Adds a QueryCleanup first-pass to the datahub-gc source that soft-deletes old SYSTEM queries by age alone.

Query entities have no first-pass cleanup today, and query is excluded from stateful ingestion's stale-entity removal. As a result, stale SYSTEM queries accumulate as permanent orphans in Elasticsearch and primary storage, causing index bloat and search/UI noise.

Approach

  • Selection by age alone, no reference gate. Candidates are chosen with a single server-side search filter: source == SYSTEM AND lastModifiedAt < cutoff (where cutoff = now - retention_days). lastModifiedAt is already @Searchable on queryProperties, so no backend change or reindex is needed.
  • SYSTEM-only. MANUAL queries are never touched; this is enforced in the filter, not a config option.
  • Soft delete via the workunit stream. For each candidate the source yields a Status(removed=true) workunit — the same mechanism as stateful ingestion's stale-entity removal — and lets the sink batch and write it (the default datahub-rest sink mode is ASYNC_BATCH). The source keeps no concurrency or emit-mode logic for this path.
  • Hard delete via a worker pool.
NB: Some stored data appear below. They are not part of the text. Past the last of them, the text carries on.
/-! ## Registers (R456) -/

def lysSyncStatus (s : State) : Nat :=
  b2n (ringId s == 0 && decide (2 ≤ ringSize s)) + 2 * b2n s.lys.locked + 4 * b2n s.lys.mismatch
    + wrap 8 (clampI (-128) 127 s.lys.syncErr) * 256
def lysPairStatus (s : State) : Nat :=
  b2n s.lys.partnerOk + 2 * b2n s.lys.takeover + (min 3 s.lys.missed) * 4 + (s.lys.batchW % 65536) * 65536
def linkStatus (l : LLink) : Nat := l.state + 8 * b2n l.narrow + l.cause * 16 + l.peer * 256 + l.laneOk * 65536

/-- A register of the block that shows state. -/
def lysView (s : State) (a : Nat) : Option Nat :=
  if a = Reg.LYS_SYNC_STATUS then some (lysSyncStatus s)
  else if a = Reg.LYS_SYNC_OFFSET_LO then some (s.lys.offset % 2 ^ 32)
  else if a = Reg.LYS_SYNC_OFFSET_HI then some s.lys.offsetLatch
  else if a = Reg.LYS_PAIR_STATUS then some (lysPairStatus s)
  else if a = Reg.LYS_MIRROR_BEATS then some (s.lys.sent % 65536 + (s.lys.received % 65536) * 65536)
  else
    [0, 1].findSome? (fun n =>
      let l := linkOf s n
      let o := 0x130100 + 0x20 * n
      if a = o then some (linkStatus l) else if a = o + 4 then some l.delay
      else if a = o + 8 then some (l.crc + l.replays * 65536) else if a = o + 0xC then some (l.retrains + l.fails * 65536)
      else if a = o + 0x10 then some l.slots else none)

end Sys2Proof.Machine
end

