/-- An ALU operation on two 32-bit values (R552). -/
def aluVal (op : AluOp) (x y : Nat) : Nat :=
  let a := sgn 32 x
  let b := sgn 32 y
  match op with
  | .add => (x + y) % 2 ^ 32
  | .sub => (x + 2 ^ 32 - y) % 2 ^ 32
  | .and => x &&& y
  | .or => x ||| y
  | .xor => x ^^^ y
  | .sll => (x <<< (y % 32)) % 2 ^ 32
  | .srl => x >>> (y % 32)
  | .sra => wrap 32 (sar a (y % 32))
  | .mul => (x * y) % 2 ^ 32
  | .mulh => wrap 32 (sar (a * b) 32)
  | .mulhu => (x * y) / 2 ^ 32
  | .slt => b2n (decide (a < b))
  | .sltu => b2n (decide (x < y))
  | .seq => b2n (x == y)
  | .min => if b < a then y else x
  | .max => if a < b then y else x
  | .minu => min x y
  | .maxu => max x y
  | .adds => wrap 32 (clampI (-(2 ^ 31)) (2 ^ 31 - 1) (a + b))
  | .subs => wrap 32 (clampI (-(2 ^ 31)) (2 ^ 31 - 1) (a - b))

/-- An ALU instruction: sD = sA op sB. -/
def aluReg (w : BitVec 32) (op : AluOp) (lcn : BitVec 12) (d a b : BitVec 5) (s : State) : Out :=
  .next (onCore s lcn w (fun s l j c => coreNext s j l 1 (c.sset d.toNat (aluVal op (c.sget a.toNat) (c.sget b.toNat)))))

/-- The immediate of an ALUI operation: zero-extended for AND, OR, XOR, SLTU, MINU and MAXU, else sign-extended; shifts
take its low five bits (R552). -/
def aluImm (op : AluOp) (imm : BitVec 12) : Nat :=
  match op with
  | .and | .or | .xor | .sltu | .minu | .maxu => imm.toNat
  | _ => wrap 32 imm.toInt

/-- ALUI: sD = sA op IMM12. -/
def execAlui (lcn : BitVec 12) (op : AluOp) (d a : BitVec 5) (imm : BitVec 12) (s : State) : Out :=
  .next (onCore s lcn (wordOf (.alui lcn op d a imm)) (fun s l j c => coreNext s j l 2 (c.sset d.toNat (aluVal op (c.sget a.toNat) (aluImm op imm)))))

/-- LUI: sD = IMM12 × 2^20. -/
def execLui (lcn : BitVec 12) (d : BitVec 5) (imm : BitVec 12) (s : State) : Out :=
  .next (onCore s lcn (wordOf (.lui lcn d imm)) (fun s l j c => coreNext s j l 2 (c.sset d.toNat (imm.toNat * 2 ^ 20))))

/-- LMI: sD = sA OR (IMM12[7:0] × 2^12). -/
def execLmi (lcn : BitVec 12) (d a : BitVec 5) (imm : BitVec 12) (s : State) : Out :=
  .next (onCore s lcn (wordOf (.lmi lcn d a imm)) (fun s l j c =>
    coreNext s j l 2 (c.sset d.toNat (c.sget a.toNat ||| ((imm.toNat % 256) * 2 ^ 12)))))

/-- END. -/
def execEndCore (lcn : BitVec 12) (s : State) : Out := .next (onCore s lcn (wordOf (.endCore lcn)) coreEnd)

/-- NOP. -/
def execNop (lcn : BitVec 12) (s : State) : Out := .next (onCore s lcn (wordOf (.nop lcn)) (fun s l j c => coreNext s j l 0 c))

/-- FENCE: waits until every DMA and SEND of the core is complete. -/
def execFence (lcn : BitVec 12) (s : State) : Out :=
  .next (onCore s lcn (wordOf (.fence lcn)) (fun s l _ c => checkWait (setCore s l { c with wait := some .fence }) l))

/-- GSHIFT. -/
def execGshift (lcn : BitVec 12) (d a b : BitVec 5) (s : State) : Out :=
  .next (onCore s lcn (wordOf (.gshift lcn d a b)) (fun s l j c => coreGshift s l j c d.toNat a.toNat b.toNat))

/-- STST. -/
def execStst (lcn : BitVec 12) (a : BitVec 5) (s : State) : Out :=
  .next (onCore s lcn (wordOf (.stst lcn a)) (fun s l j c => coreStst s l j c a.toNat))

/-- A branch target: offsets count from the branch itself (R552). -/
def branchTo (c : Core) (offset : BitVec 12) : BitVec 13 := c.pc + offset.signExtend 13

/-- A conditional branch on a comparison of sA and sB. -/
def branchIf (w : BitVec 32) (p : Nat → Nat → Bool) (lcn : BitVec 12) (a b : BitVec 5) (offset : BitVec 12) (s : State) : Out :=
  .next (onCore s lcn w (fun s l j c =>
    coreJump s j l 3 c (if p (c.sget a.toNat) (c.sget b.toNat) then branchTo c offset else c.pc + 1)))

/-- JMP. -/
def execJmp (lcn : BitVec 12) (offset : BitVec 12) (s : State) : Out :=
  .next (onCore s lcn (wordOf (.jmp lcn offset)) (fun s l j c => coreJump s j l 3 c (branchTo c offset)))

/-- JAL: s31 = the index of the next instruction. -/
def execJal (lcn : BitVec 12) (offset : BitVec 12) (s : State) : Out :=
  .next (onCore s lcn (wordOf (.jal lcn offset)) (fun s l j c => coreJump s j l 3 (c.sset 31 (c.pc + 1).toNat) (branchTo c offset)))
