-- ==== Sys2Proof/Machine/Commit.lean ====
section
/-! DEFINITION. The commit of a Whistle (R39, R42–R54, R82–R84, R372, R427, R428): pages, register words, groups, context leaves
and joins, a plan switch, and the other commands, in the order of R42. -/

namespace Sys2Proof.Machine

/-- What a commit gives: the state, the reject records in the order of R42, what was applied, the page masks, the words accepted,
and whether a plan switch or a period change was among them. -/
structure CommitOut where
  state : State
  rejects : List Reject := []
  accepted : Nat := 0
  taken : List Nat := []
  rejPages : List Nat := []
  written : List Nat := []
  joined : List Nat := []
  warm : List Nat := []
  switched : Bool := false
  period : Bool := false

/-- Fields that read 0 after the commit: a 1 in them acts once and is no value in force (R110, R315, R339, R533, R543).
(DEDUCED, assumption 26.) -/
def selfClearing (a : Nat) : Nat :=
  if a = Reg.CAM_MOTION_CTRL ∨ a = Reg.TRK_CTRL then 1
  else if a = Reg.FRS_CTRL then 4
  else if 0x170000 ≤ a ∧ a < 0x170400 ∧ a % 0x10 = 0 then 0x200
  else if a = Reg.PMC_CTRL then 2
  else 0

/-- An accepted word changes the value in force (R50). -/
def wordChanges (s : State) (a : Nat) (x : Word) : Bool :=
  let m := ~~~(BitVec.ofNat 32 (selfClearing a))
  (mergeWord s a x &&& m) != (regW s a &&& m)

/-- The reject record of a register word, a page or a command (R49). (DEDUCED, assumption 44.) -/
def wordReject (s : State) (a cause : Nat) (v : Word) : Reject :=
  { addr := a, cause := cause, kind := 0, value := v.toNat, kept := reg s a }
def pageReject (p cause : Nat) : Reject := { addr := pageBase p, cause := cause, kind := 1, value := 0, kept := 0 }
def cmdReject (c : PageCmd) (cause : Nat) : Reject :=
  { addr := pageBase c.ref.page + c.offset, cause := cause, kind := 2, value := 0, kept := 0 }

/-- The verdicts so far: the state, and each command decided with its code and cause. -/
structure CmdRun where
  state : State
  codes : List (CmdRef × Nat × Nat) := []

/-- One command's verdict joins the run. -/
def CmdRun.add (x : CmdRun) (c : PageCmd) (r : CmdResult) : CmdRun :=
  { state := recordCmd r.state c.ref r.code r.cause, codes := x.codes ++ [(c.ref, r.code, r.cause)] }

/-- Commands of one kind are decided in ascending page number and command offset (R43). -/
def runCmds (l : List PageCmd) (f : State → PageCmd → CmdResult) (x : CmdRun) : CmdRun :=
  l.foldl (fun x c => x.add c (f x.state c)) x

/-- The cause with which a command was rejected, 0 for none. -/
def CmdRun.causeOf (x : CmdRun) (c : PageCmd) : Nat :=
  match x.codes.find? (fun e => e.1 == c.ref) with
  | some e => if e.2.1 = codeREJECTED then e.2.2 else 0
  | none => 0

/-- Steps 2 to 5 of R42 on the commands and frozen words, with the plan switch `sw` where it is to be taken; none where that switch
is refused because a declared join finds no share (R83). (DEDUCED, assumptions 21, 24.) -/
def tryCommit (s : State) (w inst lmax : Nat) (cmds : List PageCmd) (sw : Option PageCmd) (refused : Option PageCmd) :
    Option CommitOut :=
  let frozen := s.com.frozen
  let pend := pendClosed s
  let v0 := match sw, pend.plan with | some _, some p => takeForce s p 1 (Map.has frozen) | _, _ => s
  let verdicts := wordVerdicts s (withWords v0 frozen) (frozen.map (·.1))
  let ok := frozen.filter (fun e => verdicts.contains (e.1, 0))
  let changed := ok.any (fun e => wordChanges s e.1 e.2)
  let s1 := withWords s ok
  let s2 := { s1 with com := { s1.com with epochUp := s1.com.epochUp || changed } }
  let of_ (op : Nat) : List PageCmd := cmds.filter (fun c => c.opcode == op)
  let rest := cmds.filter (fun c => c.opcode != 0x0C01 && c.opcode != 0x0C02 && c.opcode != 0x0302)
  let x0 : CmdRun := runCmds ((of_ 0x0302).filter (fun c => some c != sw)) (fun s c =>
    rejected s (if some c = refused then causeGROUP
      else if ((of_ 0x0302).head?).map (·.ref) = some c.ref then (switchCause s pend (fieldLE c.bytes 0 8)).getD causePLAN
      else causePLAN)) { state := s2 }
  let x1 := runCmds (of_ 0x0C02) (fun s c => takeLeave s (fieldLE c.bytes 0 1)) x0
  let left := ((of_ 0x0C02).filter (fun c => x1.causeOf c == 0)).map (fun c => fieldLE c.bytes 0 1)
  let x2 : Option CmdRun := match sw with
    | none => some x1
    | some c =>
      let r := takeSwitch x1.state pend (fieldLE c.bytes 0 8) (fun a => ok.any (fun e => e.1 == a)) lmax w
      if r.code = codeREJECTED then none else some (x1.add c r)
  x2.map (fun x2 =>
    let x3 := runCmds (of_ 0x0C01) (fun s c => takeJoin s left c.bytes) x2
    let x4 := runCmds rest (fun s c => takeCmd s inst c) x3
    let inFour (c : PageCmd) : Bool := x4.causeOf c == causeNOSHARE || some c == refused
    let word (p : Nat → Bool) : List Reject := frozen.filterMap (fun e =>
      match verdicts.find? (fun q => q.1 == e.1) with
      | some q => if q.2 ≠ 0 ∧ p q.2 = true then some (wordReject s e.1 q.2 e.2) else none
      | none => none)
    let cmd (p : PageCmd → Bool) : List Reject := (cmds.filter p).filterMap (fun c =>
      if x4.causeOf c = 0 then none else some (cmdReject c (x4.causeOf c)))
    let joins := (of_ 0x0C01).filter (fun c => x4.causeOf c == 0)
    let declared := match sw, pend.plan with | some _, some p => p.contexts.map (fun c : CtxRec => c.id) | _, _ => []
    { state := x4.state,
      rejects := word (fun q => q != causeGROUP) ++ cmd (fun c => !inFour c) ++ word (fun q => q == causeGROUP) ++ cmd inFour,
      accepted := ok.length + (cmds.filter (fun c => x4.causeOf c == 0)).length,
      written := ok.map (·.1),
      joined := declared ++ joins.map (fun c => fieldLE c.bytes 0 1),
      warm := (cmds.filter (fun c => c.opcode == 0x1101 && x4.causeOf c == 0)).map (·.ref.page),
      switched := sw.isSome,
      period := sw.isSome || ok.any (fun e => e.1 == Reg.WHS_PERIOD && wordChanges s e.1 e.2) })

/-- A page decided in step 1 of R42: its record, and its reject record where it is rejected whole; a page that was busy at the close
keeps its record (R427). (DEDUCED, assumption 31.) -/
def takePage (w : Nat) (x : CommitOut) (p : Nat) (r : PageRead) : CommitOut :=
  let s := x.state
  let put (c : CompRec) : State := { s with com := { s.com with comps := Map.set s.com.comps p c } }
  if s.com.busyPages.contains p then { x with rejects := x.rejects ++ [pageReject p causeRANGE], rejPages := x.rejPages ++ [p] }
  else if r.cause ≠ 0 then
    { x with state := put (rejectedRecord w r), rejects := x.rejects ++ [pageReject p r.cause], rejPages := x.rejPages ++ [p] }
  else { x with state := put (takenRecord w r), taken := x.taken ++ [p] }

/-- The host content of a commit (steps 1 to 5 of R42), at Whistle w, which fell at `inst`. (DEDUCED, assumption 27.) -/
def commitApply (s : State) (w inst : Nat) : CommitOut :=
  let reads := s.com.pages.map (fun p => (p, readPage s p))
  let x1 := reads.foldl (fun x e => takePage w x e.1 e.2) { state := s }
  let cmds := (reads.filter (fun e => x1.taken.contains e.1)).flatMap (fun e => e.2.cmds)
  let first := cmds.find? (fun c => c.opcode == 0x0302)
  let sw := first.filter (fun c => (switchCause s (pendClosed s) (fieldLE c.bytes 0 8)).isNone)
  let lmax := largestLead s
  let x2 := match tryCommit x1.state w inst lmax cmds sw none with
    | some x => x
    | none => (tryCommit x1.state w inst lmax cmds none sw).getD x1
  { x2 with rejects := x1.rejects ++ x2.rejects, taken := x1.taken, rejPages := x1.rejPages }

end Sys2Proof.Machine
end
When hard_delete_entities is set, there is no bulk or async hard-delete endpoint, so the per-URN blocking deletes are parallelized across max_workers threads. Completed futures are drained on the calling thread, so report updates need no locking. (This path skips reference cleanup — prefer the two-pass default.)
  • Two-pass lifecycle. This pass soft-deletes by default; the existing SoftDeletedEntitiesCleanup already lists query in its default entity types and performs the hard-delete second pass on a later run, additionally calling deleteReferences.
  • Run-bounding. Both paths stop once limit_entities_delete or runtime_limit_seconds is reached, mirroring SoftDeletedEntitiesCleanup.

Changes

  • New metadata-ingestion/src/datahub/ingestion/source/gc/query_cleanup.py (QueryCleanupConfig, QueryCleanupReport, QueryCleanup). QueryCleanup.get_workunits() streams candidates and dispatches: dry-run preview, parallel hard delete, or soft-delete workunit emission.
  • Wire query_cleanup into DataHubGcSource: config field, report base, instantiation, and a guarded stage that yield froms the cleanup workunits, ordered before soft-deleted-entities cleanup.
  • Add a query_cleanup block to the ingestion-datahub-gc.yaml bootstrap template and bump its version to v7.
  • Document the pass in metadata-ingestion/docs/sources/datahubgc/.
  • Unit tests in metadata-ingestion/tests/unit/test_query_cleanup.py.

Config

Disabled by default (enabled: false) because it is destructive. Options: retention_days (30), hard_delete_entities (false — prefer the two-pass default), batch_size (500, search fetch size), max_workers (10, hard-delete parallelism only), limit_entities_delete (25000), runtime_limit_seconds (7200).

Recommended rollout: enable with dry_run: true first and inspect num_queries_found / sample_deleted_queries, then flip to soft-delete with a retention_days at least as large as your largest connector ingestion window (a live query's lastModifiedAt is refreshed on every re-observation, so only queries that have aged out of every ingestion window can cross the cutoff).

Testing

  • ./gradlew :metadata-ingestion:lintFix — clean (ruff + mypy).
  • pytest tests/unit/test_query_cleanup.py — 10 passing: filter selection, soft-delete workunit emission, parallel hard delete, dry-run preview, deletion/time limits, disabled, and invalid-URN skip (reported as a warning).

Checklist

  • PR conforms to the Contributing Guideline (PR Title Format)
  • Tests added
  • Docs — connector docs + config field descriptions added
  • Breaking changes — none

Add a QueryCleanup module to datahub-gc that soft-deletes old SYSTEM
queries selected by age alone (lastModifiedAt older than retention_days)
via a single server-side search filter, with no reference gate. The
existing SoftDeletedEntitiesCleanup completes the hard-delete second pass.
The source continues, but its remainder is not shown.